Extracted records:
========
theorem witness_SpecialRegistersAreReadAndWritten :
    base.cur = .strm 0 .a ∧ (∀ n ∈ [1, 2, 3, 4, 16, 24, 31, 64, 87], readable n ∧ mayUse base 0 n ∧ (base.ctxAt 0).bad.get false n = false) ∧
    supervising.cur = .strm 0 .a ∧ (∀ n ∈ [96, 101, 130, 319, 394], storedRegister n = true) ∧
    (∀ n ∈ [96, 101, 104, 120, 121, 128, 131, 137, 193, 194, 198, 199, 319, 323, 384, 385, 386, 387, 388, 389, 391, 393, 394, 397, 400, 415],
      readable n ∧ mayUse supervising 0 n ∧ (supervising.ctxAt 0).bad.get false n = false) ∧
    (∀ n ∈ [5, 15, 17, 511], srDefined n = false) ∧ Still base 0 ∧
    (∀ n ∈ [96, 120, 415], srSupervisor n = true) ∧ (∀ t, (base.coreAt 0).task = some t → t.sup = false) ∧ srReadOnly 96 = false ∧
    (∀ n ∈ [129, 131, 135, 384, 415], srSupervisor n = true ∧ srReadOnly n = true ∧ fenced n ∧ mayUse supervising 0 n) ∧
    (∀ n ∈ [0, 31, 120, 199, 323], srReadOnly n = true ∧ ¬ fenced n) ∧ Still supervising 0 := by
  refine ⟨by decide +kernel, ?_, by decide +kernel, by decide +kernel, ?_, by decide +kernel, still_base, by decide +kernel, ?_, by decide +kernel,
    fun n hn => ?_, by unfold fenced; decide +kernel, still_supervising.1⟩
  · intro n hn
    simp only [List.mem_cons, List.not_mem_nil, or_false] at hn
    rcases hn with rfl | rfl | rfl | rfl | rfl | rfl | rfl | rfl | rfl <;>
      exact ⟨by unfold readable; decide +kernel, fun h => by revert h; decide +kernel, by decide +kernel⟩
  · intro n hn
    simp only [List.mem_cons, List.not_mem_nil, or_false] at hn
    rcases hn with rfl | rfl | rfl | rfl | rfl | rfl | rfl | rfl | rfl | rfl | rfl | rfl | rfl | rfl | rfl | rfl | rfl | rfl | rfl | rfl | rfl | rfl |
      rfl | rfl | rfl | rfl <;>
      exact ⟨by unfold readable; decide +kernel, fun _ => ⟨_, rfl, by decide +kernel⟩, by decide +kernel⟩
  · intro t h
    cases h
    decide +kernel
  · have h : ∀ n ∈ [129, 131, 135, 384, 415], srSupervisor n = true ∧ srReadOnly n = true ∧ fenced n := by unfold fenced; decide +kernel
    exact ⟨(h n hn).1, (h n hn).2.1, (h n hn).2.2, fun _ => ⟨_, rfl, by decide +kernel⟩⟩

/-- `supervising` at time 50, with windows of event classes 0 and 5 of 0 and 1 µs, `ftsel` at page 0, and `tqsel` at the queue given, which is
context 0's for 0 and context 1's for 255. -/
def governed (time q : Nat) : State :=
  { supervising with
    ctxs := [(0, { sr := [(101, 0x100000000), (257, 0x10000), (259, 0xF), (395, BitVec.ofNat 64 q)] })], dtime := time
    mg := [(0x1080, 0x10000), (0x1AF8, 0x4000000000000)] }

theorem witness_SpecialRegistersAreReadAndWritten_governed :
    (∀ time ∈ [999, 1000], (governed time 0).cur = .strm 0 .a ∧ classWindow (governed time 0) 0 0 = 0 ∧
      classWindow (governed time 0) 0 5 = 1000 ∧ ((governed time 0).coreAt 0).evwin.get 0 5 = 0) ∧
    ((governed 0 0).entry? (bf ((governed 0 0).sr ((governed 0 0).coreCtx 0) 195) 47 16 * 65536) = some page ∧ page.v = true ∧
      page.ctx = (governed 0 0).coreCtx 0) ∧
    (let s := governed 0 0
     let s := { s with ctxs := [(0, { sr := [(195, 0x10000)] })] }
     s.entry? (bf (s.sr (s.coreCtx 0) 195) 47 16 * 65536) = some ⟨0x20010, 0, 0⟩ ∧ Entry.v ⟨0x20010, 0, 0⟩ = false ∧ Still s 0) ∧
    (∀ q ∈ [0, 255], queueOwned (governed 0 q) 0 ↔ q = 0) ∧ ((governed 0 0).ctxAt ((governed 0 0).coreCtx 0)).bad.get false 396 = false := by
  refine ⟨by decide +kernel, by decide +kernel, ⟨by decide +kernel, by decide +kernel, ⟨?_, ?_, ?_, ?_, ?_⟩⟩, by unfold queueOwned; decide +kernel,
    by decide +kernel⟩ <;> decide +kernel

theorem witness_SystemWordsRaiseTheirExceptions :
    base.cur = .strm 0 .a ∧ Still base 0 ∧ (63 : Nat) < 64 ∧ (7 : Nat) < 8 ∧ Settled base 0 :=
  ⟨by decide +kernel, still_base, by decide, by decide, settled_base⟩

/-- Core 1 is frozen, and `trsel` names it with an action; its task is in a replayable region where asked. -/
def returning (act : Nat) (how : Frz) (t : Task) : State :=
  { supervising with
    cores := supervising.cores ++ [(1, { task := some t, frozen := some how, rcdDue := true, strm := [(0, { st := .running })] })]
    ctxs := [(0, { sr := [(130, BitVec.ofNat 64 (act * 2 ^ 61 + 1)), (257, 0x10000), (259, 0xF)] })] }

/-- The same, its record delivered. -/
def delivered (act : Nat) (how : Frz) (t : Task) : State := (returning act how t).updCore 1 fun c => { c with rcdDue := false }

theorem selects_returning (act : Nat) (how : Frz) (t : Task) (h : bf (BitVec.ofNat 64 (act * 2 ^ 61 + 1)) 63 61 = act ∧
    bf (BitVec.ofNat 64 (act * 2 ^ 61 + 1)) 8 0 = 1 ∧ t.ctx = 0) : Selects (returning act how t) 0 1 act how t :=
  ⟨⟨_, rfl, by decide +kernel⟩, ⟨h.2.1, by decide, by decide⟩, h.1, ⟨rfl, h.2.2⟩, rfl,
    ⟨fun o ho => (by cases ho), rfl, rfl, rfl, rfl, fun o ho => (by cases ho)⟩⟩

theorem delivered_returning (act : Nat) (how : Frz) (t : Task) (h : bf (BitVec.ofNat 64 (act * 2 ^ 61 + 1)) 63 61 = act ∧
    bf (BitVec.ofNat 64 (act * 2 ^ 61 + 1)) 8 0 = 1 ∧ t.ctx = 0) : Delivered (delivered act how t) 0 1 act how t :=
  ⟨⟨⟨_, rfl, by decide +kernel⟩, ⟨h.2.1, by decide, by decide⟩, h.1, ⟨rfl, h.2.2⟩, rfl,
    ⟨fun o ho => (by cases ho), rfl, rfl, rfl, rfl, fun o ho => (by cases ho)⟩⟩, rfl⟩

theorem witness_ReturnFromException :
    (base.cur = .strm 0 .a ∧ Still base 0 ∧ ∀ u, (base.coreAt 0).task = some u → u.sup = false) ∧
    (∀ how, how = .strm 0 0x04 ∨ how = .strm 2 0x01 ∨ how = .after 0 0x13 ∨ how = .core 0x10 ∨ how = .save →
      (returning 0 how { lrec := [] }).cur = .strm 0 .a ∧ Selects (returning 0 how { lrec := [] }) 0 1 0 how { lrec := [] } ∧
      ((returning 0 how { lrec := [] }).coreAt 1).rcdDue = true ∧ bit ((returning 0 how { lrec := [] }).sr 0 128) 0 = false ∧
      Delivered (delivered 0 how { lrec := [] }) 0 1 0 how { lrec := [] } ∧ how ≠ .cmpl ∧ how ≠ .restore) ∧
    (Delivered (delivered 1 (.strm 0 0x04) { lrec := [] }) 0 1 1 (.strm 0 0x04) { lrec := [] } ∧ (0x04 : Nat) ≠ 0x0C) ∧
    (let t : Task := { lrec := [(4, 0x40000)], inRegion := true }
     Delivered (delivered 2 (.strm 0 0x04) t) 0 1 2 (.strm 0 0x04) t ∧ t.inRegion = true ∧ t.idem = true ∧
     (∀ o ∈ (delivered 2 (.strm 0 0x04) t).pend, o.agent ≠ 1) ∧ ((delivered 2 (.strm 0 0x04) t).coreAt 1).stLine = []) ∧
    (let s := delivered 3 (.strm 0 0x04) { lrec := [] }
     Delivered s 0 1 3 (.strm 0 0x04) { lrec := [] } ∧ (∀ o ∈ s.pend, o.agent ≠ 1) ∧ (s.coreAt 1).stLine = [] ∧ s.forksOf 1 = []) := by
  refine ⟨⟨by decide +kernel, still_base, fun u hu => (by cases hu; decide +kernel)⟩,
    fun how h => ⟨rfl, selects_returning _ _ _ (by decide +kernel), rfl,
      (by have h0 : (returning 0 how { lrec := [] }).sr 0 128 = 0 := rfl
          rw [h0]; decide), delivered_returning _ _ _ (by decide +kernel), ?_, ?_⟩,
    ⟨delivered_returning _ _ _ (by decide +kernel), by decide⟩,
    ⟨delivered_returning _ _ _ (by decide +kernel), ?_⟩, ⟨delivered_returning _ _ _ (by decide +kernel), ?_⟩⟩
  · rcases h with rfl | rfl | rfl | rfl | rfl <;> simp
  · rcases h with rfl | rfl | rfl | rfl | rfl <;> simp
  · decide +kernel
  · decide +kernel

/-- The task of `base` is the member of gang 0 given, of two members; it declares eight slots. -/
def ganged (arrived : List (Nat × Word)) (ended : List Word) (sync : Option Nat) : State :=
  { withCore fun c => { c with task := some { lrec := [(11, 0x80000000)], gang := some 0 }, barSync := sync } with
    gangs := [{ id := 0, members := [0, 1], arrived := arrived, ended := ended }] }

theorem barrier_ganged (arrived : List (Nat × Word)) (ended : List Word) (sync : Option Nat) (n sc : Nat) (hn : n < 8) (hs : 2 ≤ sc ∧ sc ≤ 4) :
    AtBarrier (ganged arrived ended sync) 0 n sc { id := 0, members := [0, 1], arrived := arrived, ended := ended } 0
      { lrec := [(11, 0x80000000)], gang := some 0 } :=
  ⟨⟨rfl, rfl, rfl⟩, by simp [ganged], ⟨hn, by simpa [Task.nbar, Task.w, Sparse.get, bf] using hn⟩, ⟨by simp [hs.1], hs.2⟩,
    ⟨fun o ho => (by cases ho), rfl, rfl, rfl, rfl, fun o ho => (by cases ho)⟩⟩

/-- A member of a task in its replayable region; a sequencer of context 0. -/
def inRegionState : State := withCore fun c => { c with task := some { lrec := [], inRegion := true } }

theorem witness_RegionsStreamsAndBarriersComplete :
    base.cur = .strm 0 .a ∧ (base.coreAt 0).held = [] ∧ (base.coreAt 0).inRegion = false ∧ (inRegionState.coreAt 0).inRegion = true ∧
    (inRegionState.coreAt 0).held = [] ∧ (∀ o ∈ inRegionState.pend, o.agent ≠ 0) ∧ onSequencer.cur = .seqr 3 ∧
    (∀ o ∈ onSequencer.pend, o.agent ≠ 512 + 3) ∧
    AtBarrier (ganged [(7, 1)] [] none) 0 7 2 { id := 0, members := [0, 1], arrived := [(7, 1)] } 0 { lrec := [(11, 0x80000000)], gang := some 0 } ∧
    (7, (0 : Word)) ∉ [(7, (1 : Word))] ∧ lastToArrive { id := 0, members := [0, 1], arrived := [(7, 1)] } 7 0 ∧
    AtBarrier (ganged [] [1] none) 0 0 4 { id := 0, members := [0, 1], ended := [1] } 0 { lrec := [(11, 0x80000000)], gang := some 0 } ∧
    lastToArrive { id := 0, members := [0, 1], ended := [1] } 0 0 ∧ ¬ lastToArrive { id := 0, members := [0, 1] } 0 0 ∧
    AtBarrier (ganged [] [] (some 7)) 0 7 3 { id := 0, members := [0, 1] } 0 { lrec := [(11, 0x80000000)], gang := some 0 } ∧
    ((ganged [] [] (some 7)).coreAt 0).barSync = some 7 ∧
    AtBarrier (ganged [(7, 0)] [] none) 0 7 2 { id := 0, members := [0, 1], arrived := [(7, 0)] } 0 { lrec := [(11, 0x80000000)], gang := some 0 } ∧
    (7, (0 : Word)) ∈ [(7, (0 : Word))] := by
  refine ⟨?_, ?_, ?_, ?_, ?_, ?_, ?_, ?_, barrier_ganged _ _ _ _ _ (by decide) (by decide), ?_, ?_, barrier_ganged _ _ _ _ _ (by decide) (by decide),
    ?_, ?_, barrier_ganged _ _ _ _ _ (by decide) (by decide), ?_, barrier_ganged _ _ _ _ _ (by decide) (by decide), ?_⟩ <;>
    first | (simp [lastToArrive]; done) | decide +kernel

/-- A launch record at 0x100, of queue 0, with L0 = n. -/
def launching (n : Nat) : State :=
  { withCore fun c => { c with s := [(4, 0x100)] } with
    mem := base.mem.setBytes 0x100 (leBytes 8 n), mg := [(0x1080, 0x10000), (0x1300, 0x8000000000000000)]
    ctxs := [(0, { sr := [(257, 0x10000), (259, 0xF), (384, 1)] })] }

/-- `launching` on a die whose monitor entries are all in use. -/
def fullDie : State :=
  { launching 4 with launches := [{ id := 0, lva := 0, lrec := [], deps := List.replicate 16385 ⟨0, 0, false⟩ }] }

theorem witness_LaunchesAreAccepted :
    (∀ n ∈ [4, 5],
      let s := launching n
      s.cur = .strm 0 .a ∧ (s.rdS 4).toNat % 256 = 0 ∧ Settled s 0 ∧ Plain s s.req (s.rdS 4).toNat 256 { r := true } 0x100 page 0x100 ∧
      (s.coreAt 0).launchRec = none ∧
      s.launchRoom (recordIn s 0x100) = true ∧ (recordIn s 0x100).get 0 23 = 0 ∧ bf ((recordIn s 0x100).get 0 4) 26 24 = 0 ∧
      ¬ fetches (recordIn s 0x100) ∧ (s.launchReason (recordIn s 0x100) (s.coreCtx 0) false false = 0 ↔ n = 4)) ∧
    (∀ n ∈ [4, 5],
      let s := (launching 7).updCore 0 fun c => { c with launchRec := some [(0, BitVec.ofNat 64 n)] }
      let r : Sparse Word := [(0, BitVec.ofNat 64 n)]
      s.cur = .strm 0 .a ∧ (s.rdS 4).toNat % 256 = 0 ∧ Settled s 0 ∧ (s.coreAt 0).launchRec = some r ∧ s.launchRoom r = true ∧
      r.get 0 23 = 0 ∧ bf (r.get 0 4) 26 24 = 0 ∧ s.pend = [] ∧ (s.launchReason r (s.coreCtx 0) false false = 0 ↔ n = 4)) ∧
    (let s := fullDie
     s.cur = .strm 0 .a ∧ (s.rdS 4).toNat % 256 = 0 ∧ Settled s 0 ∧ Plain s s.req (s.rdS 4).toNat 256 { r := true } 0x100 page 0x100 ∧
     (s.coreAt 0).launchRec = none ∧ s.launchRoom (recordIn s 0x100) = false) := by
  refine ⟨fun n hn => ?_, fun n hn => ?_, ?_⟩
  · simp only [List.mem_cons, List.not_mem_nil, or_false] at hn
    rcases hn with rfl | rfl <;>
      refine ⟨?_, ?_, ⟨?_, ?_, ?_, ?_, ?_, ?_⟩, plain_of ?_ ?_, ?_, ?_, ?_, ?_, ?_, ?_⟩ <;> first | decide +kernel | (unfold fetches; decide +kernel)
  · simp only [List.mem_cons, List.not_mem_nil, or_false] at hn
    rcases hn with rfl | rfl <;>
      refine ⟨?_, ?_, ⟨?_, ?_, ?_, ?_, ?_, ?_⟩, ?_, ?_, ?_, ?_, ?_, ?_⟩ <;> decide +kernel
  · have hq : bf ((recordIn fullDie 0x100).get 0 4) 11 4 = 0 := by decide +kernel
    have hm : fullDie.monitors 0 = 16385 := by
      simp only [State.monitors, fullDie, List.filter_cons, List.filter_nil, Option.isNone_none,
        Bool.and_true, Launch.queue]
      rw [if_pos (by decide)]
      simp only [List.map_cons, List.map_nil, List.length_replicate, List.sum_cons, List.sum_nil, Nat.add_zero]
    have hr : fullDie.launchRoom (recordIn fullDie 0x100) = false := by
      simp only [State.launchRoom, hq, Nat.zero_div, hm, Bool.and_eq_false_iff, decide_eq_false_iff_not]
      exact Or.inr (by omega)
    refine ⟨?_, ?_, ⟨?_, ?_, ?_, ?_, ?_, ?_⟩, plain_of ?_ ?_, ?_, hr⟩ <;> decide +kernel

/-- `base` in a context with sequencers 0 and 47, whose numbers stand in s0 and s4. -/
def sequencing (q : Nat) (running : Bool) (o i : Mbox) : State :=
  { withCore fun c => { c with s := [(4, 47)], outBox := [(q, o)], inBox := [(q, i)] } with
    ctxs := [(0, { sr := [(257, 0x10000), (259, 0xF), (387, 0x800000000001)] })], seqrs := [(q, { running := running })] }

theorem witness_ForksStartSequencers :
    (∀ q b, (q = 0 ∧ b = 0) ∨ (q = 47 ∧ b = 4) → ∀ r, namesSequencer (sequencing q r {} {}) 0 b q ∧ Settled (sequencing q r {} {}) 0 ∧
      (sequencing q r {} {}).cur = .strm 0 .a ∧ ((sequencing q r {} {}).rdS 0).toNat % 4 = 0 ∧
      ((sequencing q r {} {}).coreAt 0).task = some { lrec := [] } ∧ ((sequencing q r {} {}).seqrAt q).running = r ∧
      ((sequencing q r {} {}).seqrAt q).resetting = false ∧ (((sequencing q r {} {}).coreAt 0).inBox.get {} q).msg = none ∧
      (((sequencing q r {} {}).coreAt 0).inBox.get {} q).err = none) ∧ (7 : Nat) < 8 := by
  refine ⟨fun q b h r => ?_, by decide⟩
  rcases h with ⟨rfl, rfl⟩ | ⟨rfl, rfl⟩ <;> cases r <;>
    refine ⟨⟨?_, ?_, ?_⟩, ⟨?_, ?_, ?_, ?_, ?_, ?_⟩, ?_⟩ <;> decide +kernel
========
(INSTRUCTIONS TO FOLLOW): Would you filter the entries above and keep each line that has the word "Bool"?

(REPLY):
        Bool.and_true, Launch.queue]
      simp only [State.launchRoom, hq, Nat.zero_div, hm, Bool.and_eq_false_iff, decide_eq_false_iff_not]
def sequencing (q : Nat) (running : Bool) (o i : Mbox) : State :=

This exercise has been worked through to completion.